* **Task goal**: Please repeat, from the entries that follow, the lines from the one containing "p1) + (p2 + p3). -/" through the one containing "def periodSum (cs" exactly, adding nothing.

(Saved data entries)
/-- Expands a chunk: the size rules of R285, then its CRC. A body that is not escaped needs a table. -/
def Chunk.expand (c : Chunk) (tab : Option ChunkTable) : Expanded :=
  if c.rawLen = 0 ∨ 65536 < c.rawLen then .size
  else if c.escape then
    if c.body.length ≠ c.rawLen then .size
    else if (crc32c c.body).toNat = c.crc then .ok c.body else .crc
  else if c.rawLen ≤ c.body.length then .size
  else match tab with
    | none => .bad
    | some t =>
      match expandBody (canonical t.lens) t.k (c.rawLen + 1) c.rawLen (bytesToBits c.body) with
      | none => .size
      | some raw => if (crc32c raw).toNat = c.crc then .ok raw else .crc

/-- The header of a chunk: the chunk without its body, and CODED_LEN. -/
def chunkHead (h : List Byte) : Chunk × Nat :=
  (⟨fieldAt h 0 1, bitOf (fieldAt h 1 1) 0, fieldAt h 2 2, fieldAt h 4 4, [], fieldAt h 0xC 4⟩, fieldAt h 8 4)

/-- The chunks of joined bytes; a header or body cut short ends the list, with what is left. -/
def splitChunks : Nat → List Byte → List Chunk × List Byte
  | 0, bs => ([], bs)
  | f + 1, bs =>
    if bs.length < 16 then ([], bs)
    else
      let (c, n) := chunkHead (bs.take 16)
      if bs.length < 16 + n then ([], bs)
      else
        let r := splitChunks f (bs.drop (16 + n))
        ({ c with body := (bs.drop 16).take n } :: r.1, r.2)

/-- Numbers strictly rising. -/
def ascending : List Nat → Bool
  | a :: b :: r => decide (a < b) && ascending (b :: r)
  | _ => true

/-- A record of a DATA chunk is in order and lies within its section (R286). -/
def recordGood (start params : Nat) (r : BlockRec) : Bool :=
  ascending r.pos && r.pos.all fun p => decide (start ≤ 4096 * r.block + p) && decide (4096 * r.block + p < start + params)

/-! ### Merging rounds (R307) -/

/-- One round's records of a section with the scale they decode under. -/
structure HeldPart where
  t : Word
  recs : List BlockRec
deriving DecidableEq, Repr

/-- The parts of a section in a formed stream. -/
def partOf (chunks : List Chunk) (table : Nat) : Option HeldPart :=
  let cs := chunks.filter fun c => decide (c.table = table)
  match cs.find? fun c => c.kind == 1 with
  | none => none
  | some tc =>
    let t := chunkTable tc.body
    some ⟨t.t, (cs.filter fun c => c.kind == 2).flatMap fun c =>
      match c.expand (some t) with
      | .ok raw => (parseRecords raw.length raw).getD []
      | _ => []⟩

/-- The value a part holds at a position of a block. -/
def HeldPart.value (p : HeldPart) (block pos : Nat) : Option Word :=
  (p.recs.find? fun r => decide (r.block = block)).bind fun r =>
    match r.pos.findIdx? fun x => x == pos with
    | some i => some ((recordValues r p.t).getD i 0)
    | none => none

/-- A number put at its place in a rising list. -/
def insertUp (n : Nat) : List Nat → List Nat
  | [] => [n]
  | m :: r => if n < m then n :: m :: r else if n = m then m :: r else m :: insertUp n r

/-- The merged record of a block over some rounds, oldest first, under a scale. -/
def mergeBlock (parts : List HeldPart) (t : Word) (block : Nat) : BlockRec :=
  let ps := parts.foldl (fun l p => ((p.recs.filter fun r => decide (r.block = block)).flatMap fun r => r.pos).foldl
    (fun l x => insertUp x l) l) []
  let us := ps.map fun x => (parts.filterMap fun p => p.value block x).foldl (fadd .rne) 0
  let q := quantRuns 0 t (us.map fun u => (u, 0))
  ⟨block, ps, q.1, q.2.1⟩

/-- Weights from exact code counts. -/
def exactLengths (rs : List BlockRec) : List Nat :=
  codeLengths ((List.range 8).map fun c => 1 + (rs.flatMap fun r => r.codes.filter fun x => decide (x % 8 = c)).length)

/-- ⌈log2 n⌉. -/
def ceilLog2 (n : Nat) : Nat := if n ≤ 1 then 0 else Nat.log2 (n - 1) + 1

/-- The largest of some positive scales. -/
def largestScale (ts : List Word) : Word := BitVec.ofNat 32 (ts.foldl (fun m t => max m (magOf t)) 0)

/-- A section of a span stream over rounds whose parts are given, oldest first, `span` rounds in all. -/
def spanSection (table start params span : Nat) (parts : List HeldPart) : List Chunk :=
  let t := fmul .rne (largestScale (parts.map fun p => p.t)) ((pow2 (ceilLog2 span)).toF32 .rne false)
  let blocks := (parts.flatMap fun p => p.recs.map fun r => r.block).foldl (fun l b => insertUp b l) []
  let rs := blocks.map (mergeBlock parts t)
  let n := rs.foldl (fun a r => a + r.pos.length) 0
  sectionPart table start params ⟨t, 0, riceK params n, exactLengths rs⟩ rs

end Sys2Proof.Machine
end

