-- ==== Sys2Proof/Machine/SeqMat.lean ====
section
/-! DEFINITION. The matrix arrays: MMA and TSTORE slots, acceptance, re-sight, stand-ins and chains
(R85, R86, R93 to R98, R101, R116 to R119, R127 to R134, R147, R148, R159, R160, R168, R430). -/

namespace Sys2Proof.Machine

/-! ### Arithmetic of one accumulation (R92 to R96) -/

/-- An element as an array takes it: subnormals flush to zero of their sign (R101). -/
def arrayElem (f code : Nat) : Num :=
  match decodeElem f code with
  | .fin neg m e =>
    if (f = 1 ∨ f = 2 ∨ f = 3 ∨ f = 4) ∧ m ≠ 0 then
      let low : Int := if f = 1 then -126 else if f = 3 then -6 else -14
      if (Nat.log2 m : Int) + e < low then .fin neg 0 0 else .fin neg m e
    else .fin neg m e
  | n => n

/-- A product in A20 (R93). -/
def prod20 (a b : Num) : Word := (a.mul b).toA20

/-- An addition in A20 (R94). -/
def add20 (a b : Word) : Word := ((ofF32 a).add (ofF32 b)).toA20

/-- The sum that one reduction cycle adds: one product, or four as (p0 + p1) + (p2 + p3). -/
def cycleSum : List Word → Word
  | [p] => p
  | [p0, p1, p2, p3] => add20 (add20 p0 p1) (add20 p2 p3)
  | l => l.foldl add20 0

/-- The partial sum of one promotion period: 64 reduction cycles from +0. -/
def periodSum (cs : List Word) : Word := cs.foldl add20 0

/-- The reduction of one output element, g indices per cycle: periods of 64 cycles, each promoted into FP32
with flush (R95). -/
def reduceElem (g : Nat) (a b : List Num) : Word :=
  let ps := (a.zip b).map fun p => prod20 p.1 p.2
  let cs := (groupsOf g ps.length ps).map cycleSum
  ((groupsOf 64 cs.length cs).map periodSum).foldl faddFlush 0

/-- Reduction indices per cycle of a pair of formats; none where the pair is not one of R97. -/
def pairRate (fa fb : Nat) : Option Nat :=
  let w (f : Nat) := f = 8 ∨ f = 9
  let b8 (f : Nat) := f = 3 ∨ f = 4 ∨ f = 6
  let b4 (f : Nat) := f = 5 ∨ f = 7
  if fa = 0 ∨ fb = 0 ∨ 9 < fa ∨ 9 < fb then none
  else if w fa ∨ w fb then (if (w fa ∧ b8 fb) ∨ (w fb ∧ b8 fa) then some 4 else none)
  else if b4 fa ∧ b4 fb then some 4 else some 1

/-! ### Operand streams (R430, R85, R86) -/

/-- The format an operand enters the array in: narrowed operands as E2M1, or as stored E4M3 in a re-sight. -/
def Operand.enters (o : Operand) (stored : Bool) : Nat := if o.narrow && !stored then 5 else o.fmt

/-- The tensor scale of an operand: 1.0 in form NONE. -/
def State.operandT (s : State) (o : Operand) : Word := if o.form = 0 then 0x3F800000 else s.slotT o.slot

/-- The codes and block-scale bytes of row i of a stream with K elements. -/
def State.streamRow (s : State) (o : Operand) (k i : Nat) : List Nat × List Nat :=
  let b := fmtBits o.fmt
  let codes := (codesOf b (s.load (o.addr + i * k * b / 8) (k * b / 8))).take k
  let l := blockLen o.form
  let scales := if o.form < 2 then [] else (s.load (o.scale + i * k / l) (k / l)).map BitVec.toNat
  (codes, scales)

/-- A row as it enters the array, and the conversions narrowing makes (R85). -/
def State.operandRow (s : State) (o : Operand) (k : Nat) (stored : Bool) (i : Nat) : List Num × List Conv :=
  let (codes, scales) := s.streamRow o k i
  if o.narrow && !stored then narrowRow o.form (ofF32 (s.operandT o)) codes scales
  else if o.form < 2 then (codes.map (arrayElem o.fmt), [])
  else
    (((groupsOf (blockLen o.form) codes.length codes).zip scales).flatMap fun g =>
      g.1.map fun c => (arrayElem o.fmt c).mul (blockScale o.form g.2), [])

/-- All rows of a stream, and its conversions in row order. -/
def State.operandRows (s : State) (o : Operand) (k : Nat) (stored : Bool) : List (List Num) × List Conv :=
  let rs := (List.range o.rows).map (s.operandRow o k stored)
  (rs.map Prod.fst, rs.flatMap Prod.snd)

/-- The tile of one accumulation (R96, R128): elements outside the named rows and columns keep their former
contents. A tensor scale, and the product of two, is not flushed where it is subnormal (DESIGN CHOICE: assumption 63, between
R96 and R101). -/
def State.tileResult (s : State) (a b : Operand) (k : Nat) (accum : Bool) (old : List Word) (stored : Bool) : List Word :=
  let ra := (s.operandRows a k stored).1
  let rb := (s.operandRows b k stored).1
  let g := (pairRate (a.enters stored) (b.enters stored)).getD 1
  let t := fmul .rne (s.operandT a) (s.operandT b)
  (old.zipIdx).map fun p =>
    match ra[p.2 / 32]?, rb[p.2 % 32]? with
    | some x, some y =>
      let v := fmulFlush (reduceElem g x y) t
      if accum then faddFlush p.1 v else v
    | _, _ => p.1

/-- A narrowed operand of a tile passes its threshold (R116). -/
def State.passes (s : State) (o : Operand) (cs : List Conv) : Bool :=
  let sh := cfgShift (s.slotCfg o.slot)
  o.narrow && decide (o.slot ≠ 0) && decide (sh ≠ 0)
    && decide (cs.length < (cs.filter fun c => c.ovf).length * 2 ^ sh)

/-! ### The MMA descriptor (R159, R160, R430) -/

/-- The descriptor of an MMA. -/
structure MmaDesc where
  aAddr : Nat
  bAddr : Nat
  aScale : Nat
  bScale : Nat
  k : Nat
  rows : Nat
  cols : Nat
  aSlot : Nat
  bSlot : Nat
  aType : Nat
  bType : Nat
  aStep : Nat
  bStep : Nat
  dest : Nat
  chain : Nat
deriving DecidableEq, Repr

/-- The 64 bytes of an MMA descriptor read. -/
def mmaDesc (d : List Byte) : MmaDesc :=
  { aAddr := fieldAt d 0 8, bAddr := fieldAt d 8 8, aScale := fieldAt d 16 8, bScale := fieldAt d 24 8,
    k := fieldAt d 32 4, rows := fieldAt d 36 1, cols := fieldAt d 37 1,
    aSlot := fieldAt d 38 2 % 16384, bSlot := fieldAt d 40 2 % 16384, aType := fieldAt d 42 1,
    bType := fieldAt d 43 1, aStep := fieldAt d 44 4, bStep := fieldAt d 48 4, dest := fieldAt d 52 1,
    chain := fieldAt d 56 8 }

/-- Stream n of an operand: n = 0 is the first. -/
def streamOf (addr scale step n rows typ slot : Nat) : Operand :=
  let fmt := bitsOf typ 3 0
  let form := bitsOf typ 5 4
  { addr := addr + n * step
    scale := if form < 2 then 0 else scale + n * step * 8 / (blockLen form * fmtBits fmt)
    rows := rows, fmt := fmt, form := form, narrow := bitOf typ 6, slot := slot }

/-- Stream r of A and stream c of B. -/
def MmaDesc.streamA (d : MmaDesc) (r : Nat) : Operand := streamOf d.aAddr d.aScale d.aStep r d.rows d.aType d.aSlot
def MmaDesc.streamB (d : MmaDesc) (c : Nat) : Operand := streamOf d.bAddr d.bScale d.bStep c d.cols d.bType d.bSlot

/-- The bytes a stream covers: elements, and block scales. -/
def Operand.spans (o : Operand) (k : Nat) : List (Nat × Nat) :=
  let b := fmtBits o.fmt
  (o.addr, (o.rows * k * b + 7) / 8)
    :: (if o.form < 2 then [] else [(o.scale, o.rows * k / blockLen o.form)])

/-- An operand's format, form, slot, block length and step keep R73, R78, R80, R85, R103, R107 and R430. -/
def State.operandOk (s : State) (o : Operand) (k scale step : Nat) : Bool :=
  let l := blockLen o.form
  legalPair o.fmt o.form && decide (o.fmt ≤ 9) && !s.slotBad o.slot
    && (!o.narrow || (o.fmt == 3 && decide (2 ≤ o.form)))
    && (decide (o.form < 2) || (k % l == 0 && scale % 64 == 0 && step * 8 % (l * fmtBits o.fmt * 64) == 0))

/-- Where a span of an operand lies: some false in the chiplet's scratch, some true in its base die's bank
SRAM (R130). -/
def operandPlace (c : Nat) (sp : Nat × Nat) : Option Bool :=
  if scratchAt c 0 ≤ sp.1 ∧ sp.1 + sp.2 ≤ scratchAt c 0 + 0x800000 then some false
  else if bankAt (dieOf c) 0 ≤ sp.1 ∧ sp.1 + sp.2 ≤ bankAt (dieOf c) 0 + 0x40000000 then some true
  else none

/-! ### Chain descriptors (R133, R160) -/

/-- Fields of a chain descriptor. -/
def chainMembers (d : List Byte) : Nat := fieldAt d 0 1
def chainKind (d : List Byte) : Nat := fieldAt d 1 1
def chainMicro (d : List Byte) : Nat := fieldAt d 2 2
def chainRegion (d : List Byte) : Nat := fieldAt d 4 1 % 32
def chainDie (d : List Byte) : Nat := fieldAt d 5 1
def chainAddr (d : List Byte) : Nat := fieldAt d 8 8
/-- Member j: chiplet, array, tile. -/
def chainMember (d : List Byte) (j : Nat) : Nat × Nat × Nat :=
  (fieldAt d (0x10 + 4 * j) 1, fieldAt d (0x11 + 4 * j) 1, fieldAt d (0x12 + 4 * j) 1)
/-- The step a chain belongs to, kept behind the descriptor's bytes. -/
def chainTag (d : List Byte) : Nat := fieldAt d (0x10 + 4 * chainMembers d) 6

/-- All members of a chain. -/
def chainList (d : List Byte) : List (Nat × Nat × Nat) := (List.range (chainMembers d)).map (chainMember d)

/-- The position of a member that a consistent chain descriptor lists exactly once. -/
def State.chainPos (s : State) (d : List Byte) (c a t : Nat) : Option Nat :=
  let ms := chainList d
  let me := (c, a, t)
  let bad := decide (chainMembers d < 2) || decide (64 < chainMembers d) || decide (3 < chainKind d)
    || (ms.any fun m => decide (63 < m.1) || decide (35 < m.2.1) || decide (7 < m.2.2))
    || ((chainKind d == 1 || chainKind d == 2) && decide (3 < chainDie d))
    || (ms.any fun m => s.isServing m.1 != s.isServing c)
    || (ms.filter fun m => m == me).length != 1
  if bad then none else ms.findIdx? fun m => m == me

/-- The chain descriptor of tile n of a set, with the step it belongs to behind it. -/
def State.chainDesc (s : State) (base n : Nat) : List Byte :=
  let a := base + 512 * n
  let m := min 64 (leNat (s.load a 1))
  s.load a (0x10 + 4 * m) ++ leBytes 6 (s.reg Reg.WPC_WAYPOINT)

/-- The local destination of a chain on its last member (R165 records it as a range of that member's MMA). -/
def chainRange (d : List Byte) (c pos : Nat) : Option (Nat × Nat) :=
  if pos + 1 ≠ chainMembers d then none
  else if chainKind d = 0 then some (grains (scratchAt c (chainAddr d)) 4096)
  else if chainKind d = 1 ∧ chainDie d = dieOf c then some (grains (bankAt (chainDie d) (chainAddr d)) 4096)
  else none

/-- The destinations of chains whose write on this chiplet has not completed: a slot that touches one is
held (R165). -/
def Chiplet.chainRuns (x : Chiplet) (c : Nat) : List (Nat × Nat) :=
  (x.accums.filterMap fun a => if a.chain.isEmpty then none else chainRange a.chain c a.pos)
    ++ x.chainOwn.filterMap fun o => chainRange o.desc c o.pos

/-- New ranges touch a chain destination that is still to be written. -/
def Chiplet.chainHeld (x : Chiplet) (c : Nat) (new : List NewRange) : Bool :=
  new.any fun n => runsMeet n.runs (x.chainRuns c)

/-- Ranges become entries of the range table. -/
def Chiplet.enter (x : Chiplet) (new : List NewRange) : List Range :=
  new.map fun n => ⟨x.inSection, n.runs, n.write, n.until_⟩

/-! ### MMA and TSTORE -/

/-- The array set of an MMA: pairs (row, column) in ascending logical array. -/
def setTiles (f : MmaFields) : List (Nat × Nat) :=
  let cs := f.colsM1.toNat + 1
  (List.range ((f.rowsM1.toNat + 1) * cs)).map fun i => (i / cs, i % cs)

/-- The scratch offset P[PD] + DOFF × 64. -/
def Chiplet.mmaAt (x : Chiplet) (f : MmaFields) : Nat := ((x.preg f.pd.toNat).toNat + f.doff.toNat * 64) % 2 ^ 64

/-- The 64 bytes at P[PD] + DOFF × 64 of the chiplet's scratch, where they lie within it. -/
def State.mmaBytes (s : State) (x : Chiplet) (c : Nat) (f : MmaFields) : Option (List Byte) :=
  let a := x.mmaAt f
  if a + 64 ≤ 0x800000 then some (s.load (scratchAt c a) 64) else none

/-- The n-th tile of undefined words (R162). -/
def State.freeTile (s : State) (n : Nat) : List Word :=
  (List.range 1024).map fun i => (Config.free (s.freeCount + 1024 * n + i)).setWidth 32

/-- What an MMA reads beside its operands: its descriptor, and each chain descriptor. -/
def State.mmaReads (s : State) (x : Chiplet) (c : Nat) (f : MmaFields) (linked : Bool) (chain n : Nat) : List (Nat × Nat) :=
  (scratchAt c (x.mmaAt f), 64)
    :: (if linked then (List.range n).map fun i => (chain + 512 * i, 0x10 + 4 * min 64 (s.loadNat (chain + 512 * i) 1)) else [])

* **Reply to the exercise**:
/-- The sum that one reduction cycle adds: one product, or four as (p0 + p1) + (p2 + p3). -/
def cycleSum : List Word → Word
  | [p] => p
  | [p0, p1, p2, p3] => add20 (add20 p0 p1) (add20 p2 p3)
  | l => l.foldl add20 0

/-- The partial sum of one promotion period: 64 reduction cycles from +0. -/
def periodSum (cs : List Word) : Word := cs.foldl add20 0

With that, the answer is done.